Concept Translation: ASOs and siRNAs target messenger RNA rather than the protein itself. The matching is sequence-based - Watson–Crick base pairing is exact-match string lookup over a 4-letter alphabet (A, U, G, C). For target assessment this is a different design space entirely: the target is a string, the drug is a string, and the binding rule is a known function of the two strings. Compare this to small-molecule binding, where the binding rule is a learned function of two 3D shapes. Sequence-matching is much easier to design but introduces a new failure mode - off-target hits anywhere in the transcriptome that match closely enough.

For target assessment, ASOs and siRNAs require an accessible sequence rather than a structured protein binding pocket. A target with no deep pocket, no covalent warhead opportunity, and no PROTAC handle can still be tractable if its RNA is accessible. That rule has caveats: small-molecule splice modulators like risdiplam for SMA exploit RNA secondary structure - the local folded shape of the RNA strand - so structure does come back into play at the RNA level for some programs.

Antibody-drug conjugates (ADCs)

An ADC is a monoclonal antibody covalently linked to a cytotoxic payload via a chemical linker. The antibody provides selectivity; the payload provides potency. An ideal ADC stays stable in circulation, internalizes on binding to the target (the antibody–target complex is pulled into the cell), and releases the payload intracellularly in the vicinity of the target.

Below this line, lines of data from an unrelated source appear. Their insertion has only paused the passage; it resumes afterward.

/-- Settles O20: the four branches of `Poll(0, N_RESPONSE, NoResponse, …)`. -/
theorem awaitResponseStep : Obligations.AwaitResponseStep := fun _ he =>
  ⟨engineTick_poll_sleep he, engineTick_poll_timeout he, engineTick_poll_hit he, engineTick_poll_miss he nofun⟩

/-- Settles O21: the four branches of `Poll(1, N_ACK, NoAck, …)`. -/
theorem awaitAckStep : Obligations.AwaitAckStep := fun _ he =>
  ⟨engineTick_poll_sleep he, engineTick_poll_timeout he, engineTick_poll_hit he, engineTick_poll_miss he nofun⟩

/-- Settles O22: the four branches of `Poll(0, N_DATA_START, NoDataStart, …)`. -/
theorem awaitDataStartStep : Obligations.AwaitDataStartStep := fun _ he =>
  ⟨engineTick_poll_sleep he, engineTick_poll_timeout he, engineTick_poll_hit he, engineTick_poll_miss he nofun⟩

/-- Settles O23: the four branches of `Poll(1, N_BIT_HIGH, BitTimeout, …)`. -/
theorem bitWaitHighStep : Obligations.BitWaitHighStep := fun _ he =>
  ⟨engineTick_poll_sleep he, engineTick_poll_timeout he, engineTick_poll_hit he, engineTick_poll_miss he nofun⟩

/-- Settles O25: the four branches of `Poll(0, N_BIT_LOW, BitTimeout, …)`. -/
theorem bitWaitLowStep : Obligations.BitWaitLowStep := fun _ he =>
  ⟨engineTick_poll_sleep he, engineTick_poll_timeout he, engineTick_poll_hit he, engineTick_poll_miss he nofun⟩

end Sys2Proof.Machine
end

section
/-! PROOFS. The start pulse tick by tick (42_start_handshake.md R140 to R142), and the transaction of a sensor that never responds
(60_exceptions.md R201). -/

namespace Sys2Proof.Machine

section
variable {c : Config} (hc : c.Legal) (L : Nat → Level) (k : Nat) {S : Engine} (hp : S.phase = .idle)
include hc hp

/-- The engine in each tick of START_LOW. -/
theorem Engine.run_acceptStart_low {n : Nat} (hn : n < c.tStartLow.toNat) :
    Engine.run c L k (S.acceptStart c) n =
      { Engine.reset with phase := .startLow, lineOut := .low, tmr := c.tStartLow - 1 - BitVec.ofNat 16 n } := by
  have hwait : n ≤ (c.tStartLow - 1).toNat := by bv_omega
  rw [acceptStart_of_idle c hp]
  exact run_of_wait c L k (by nofun) (by nofun) n hwait

/-- The engine in each tick of START_HIGH. -/
theorem Engine.run_acceptStart_high {n : Nat} (hn : n < c.tStartHigh.toNat) :
    Engine.run c L k (S.acceptStart c) (c.tStartLow.toNat + n) =
      { Engine.reset with phase := .startHigh, tmr := c.tStartHigh - 1 - BitVec.ofNat 16 n } := by
  have hlow : c.tStartLow.toNat = (c.tStartLow - 1).toNat + 1 := by
    have := hc.1
    bv_omega
  have hwait : n ≤ (c.tStartHigh - 1).toNat := by bv_omega
  rw [acceptStart_of_idle c hp, hlow, run_add, run_startLow c L k rfl]
  exact run_of_wait c L _ (by nofun) (by nofun) n hwait

/-- In every tick of the start pulse the engine is busy, with no bit read. -/
theorem Engine.run_acceptStart_busy {m : Nat} (hm : m < c.startPulse) :
    (Engine.run c L k (S.acceptStart c) m).phase ≠ .idle ∧ (Engine.run c L k (S.acceptStart c) m).bitn = 0 := by
  obtain hlow | hlow := Nat.lt_or_ge m c.tStartLow.toNat
  · rw [run_acceptStart_low hc L k hp hlow]
    exact ⟨nofun, rfl⟩
  · obtain ⟨i, rfl⟩ := Nat.exists_eq_add_of_le hlow
    rw [run_acceptStart_high hc L k hp (Nat.lt_of_add_lt_add_left hm)]
    exact ⟨nofun, rfl⟩

/-- The engine after the start pulse, in the first input tick (42_start_handshake.md R142). -/
theorem Engine.run_startPulse : Engine.run c L k (S.acceptStart c) c.startPulse = entered .awaitResponse := by
  obtain ⟨n, hn, hrun⟩ := reaches_awaitResponse hc L k hp
  rwa [Nat.add_left_cancel hn]

end

/-- Settles O52: the engine is known in each tick of the pulse and in the first after it. -/
theorem startPulseLastsExactly : Obligations.StartPulseLastsExactly := by
  intro c L k S hc hp R
  have hinput : R (c.tStartLow.toNat + c.tStartHigh.toNat) = Engine.entered .awaitResponse := Engine.run_startPulse hc L k hp
  refine ⟨fun n hn => ?_, fun n hlow hhigh => ?_, ?_⟩
  · have hR : R n = _ := Engine.run_acceptStart_low hc L k hp hn
    rw [hR]
    exact ⟨rfl, rfl, rfl⟩
  · obtain ⟨m, rfl⟩ := Nat.exists_eq_add_of_le hlow
    have hR : R (c.tStartLow.toNat + m) = _ := Engine.run_acceptStart_high hc L k hp (Nat.lt_of_add_lt_add_left hhigh)
    rw [hR]
    exact ⟨rfl, rfl, rfl⟩
  · rw [hinput]
    exact ⟨rfl, rfl, rfl, rfl, rfl⟩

Concept Translation: An ADC is a delivery system. The antibody is a routing label that says “deliver to cells expressing this surface marker”; the payload is the actual cytotoxic drug, often too toxic to administer freely. The linker controls when the payload separates - ideally only after the package has been internalized. The pattern is roughly the same as targeted delivery in any system: route on a label, release on arrival. The engineering challenges are also analogous (label specificity, in-transit stability, controlled release).

2026 status: 15 ADCs are FDA-approved, with 19 ADCs approved globally across FDA, EMA, NMPA, and PMDA. Pipeline scale is over 400 ADCs in development, 200+ in clinical trials, and at least 24 in Phase 3. Recent FDA approvals include Datroway (datopotamab deruxtecan, January 2025) and Emrelis (telisotuzumab vedotin-tllv, May 2025, targeting c-Met-overexpressing NSCLC, or non-small cell lung cancer). Topoisomerase I inhibitor payloads (DXd, SN-38) now dominate late-stage development due to strong bystander effects, where the released drug can also kill neighboring cells.

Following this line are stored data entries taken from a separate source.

-- ==== Sys2Proof/Config.lean ====
section
/-! DEFINITION. What one built part fixes and the spec does not state, and the free values. Nothing here has a body:
no proof can see a value. -/

namespace Sys2Proof.Config

/-- Free value number `i`, 64 bits: a value the spec leaves open while the machine goes on. The step reads
`State.freeNext` and advances it (log 1). -/
opaque freeValue : Nat → BitVec 64

end Sys2Proof.Config

namespace Sys2Proof.Config

/-- The byte that pads an E8M0 tensor under PADK 1: 05 R162 gives values for floating, integer and transfer types
only (log 13). -/
opaque padE8M0 : BitVec 8

end Sys2Proof.Config

namespace Sys2Proof.Config

/-- The directory set of a line: 06 R209 gives 131,072 sets and no index (log 109). -/
opaque dirSet : Nat → BitVec 17

/-- Receive-buffer credits of ledger row `r` of an internal link: set at training, stated by no rule (log 16). -/
opaque edgeCap : Nat → BitVec 24

end Sys2Proof.Config

namespace Sys2Proof.Config

/-- The calibrated internal delay of a port or link, in picoseconds (11 R400, R422; key p, or 24 + l). -/
opaque fixedDelay : Nat → BitVec 30

/-- The turnaround a port or link reports in its capability record, in picoseconds (11 R401). -/
opaque turnaround : Nat → BitVec 32

/-- The flash as manufacturing test left it (17 R588, R590). -/
opaque flashByte : Nat → BitVec 8

/-- The four root public keys of the mask ROM (17 R585). -/
opaque rootKey : Nat → BitVec 456

/-- Bytes of a partition's status block, which 13 R473 does not give. -/
opaque statusBytes : BitVec 16

/-- The repair map as bytes, for its digest: 14 R494 and 17 R606 give its content and no encoding (log 144). -/
opaque mapBytes : Machine.MapCopy → List (BitVec 8)

/-- 2 to the power of a rational number that is no integer, for the leakage term of 16 R557: no rational. -/
opaque pow2 : Rat → Rat

end Sys2Proof.Config
end

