-- ==== Sys2Proof/Machine/State.lean ====
section
/-! DEFINITION. The state of one package, its reset, and the two ways a step can stop. -/

namespace Sys2Proof.Machine

/-- One YT5 package. -/
structure State where
  mode : BitVec 2             -- committed partition mode (01 R41)
  ctx : SMap Ctx              -- contexts by partition
  nextCtx : BitVec 32         -- next context identifier (01 R40)
  regs : SMap (BitVec 64)     -- RW and shadow fields of control-space registers, by address, as last written
  cores : SMap Core           -- by logical core number (00 R13)
  clusters : SMap Cluster     -- by 64 × d + c
  mem : Memory
  memsys : MemSys
  sync : Sync
  flt : Flt
  boot : Boot
  fab : Fab
  xch : Xch
  swl : Swl
  sec : Sec
  pwr : Pwr
  pins : Pins
  ticks : SMap (BitVec 64)    -- tick counters by clock domain (01 R36)
  freeNext : Nat              -- the model's own: number of the next free value (log 1)
  pending : List Instr        -- commands waiting, first in first out
  deriving DecidableEq, Repr

/-- Why a step can fault. -/
inductive Fault where
  deriving DecidableEq, Repr

/-- Why a step can be refused. -/
inductive Refusal where
  /-- Raised by an arm of `exec` that has no meaning yet. Safe: nothing is claimed of the command. -/
  | notModelled (mnemonic : String)
  deriving DecidableEq, Repr

/-- The package at package reset, before any command. -/
def State.reset : State :=
  { mode := 0, ctx := [], nextCtx := 1, regs := [], cores := [], clusters := [], mem := Memory.reset,
    memsys := MemSys.reset, sync := Sync.reset, flt := Flt.reset, boot := Boot.reset, fab := Fab.reset, xch := Xch.reset, swl := Swl.reset, sec := Sec.reset,
    pwr := Pwr.reset, pins := Pins.reset, ticks := [], freeNext := 0,
    pending := [] }

end Sys2Proof.Machine
end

For target assessment, ADCs open up targets where selective expression matters more than pocket tractability. A tumor-surface antigen that cannot be usefully modulated by a naked antibody (an antibody without an attached payload) can still be a good ADC target if it internalizes on binding.

Therapeutic peptides and cyclic peptides

Therapeutic peptides occupy the middle ground between small molecules and biologics. They typically fall in the 500–5,000 Dalton range, often offer high target specificity, are less likely to trigger an immune response than antibodies, and have better membrane permeability than most proteins. Linear peptides suffer from poor stability and short half-life. Cyclic peptides address both by constraining the peptide into a ring, which improves rigidity, stability, and permeability. Cyclic peptides sit within the broader “beyond-Rule-of-Five” (bRo5) chemical space - shorthand for compounds that break the usual small-molecule size and polarity heuristics. Macrocycles (large rigid rings of 12 or more atoms), PROTACs, peptides, and metallodrugs all populate this space. By 2024, the field broadly accepted that strict adherence to Lipinski’s Rule of Five was not a prerequisite for intracellular engagement, and that bRo5 chemistry was central to engaging the flat protein–protein interaction surfaces that dominate the “undruggable” set. Cyclic peptides have shown activity in oncology, antiviral, antibacterial, and antimalarial contexts.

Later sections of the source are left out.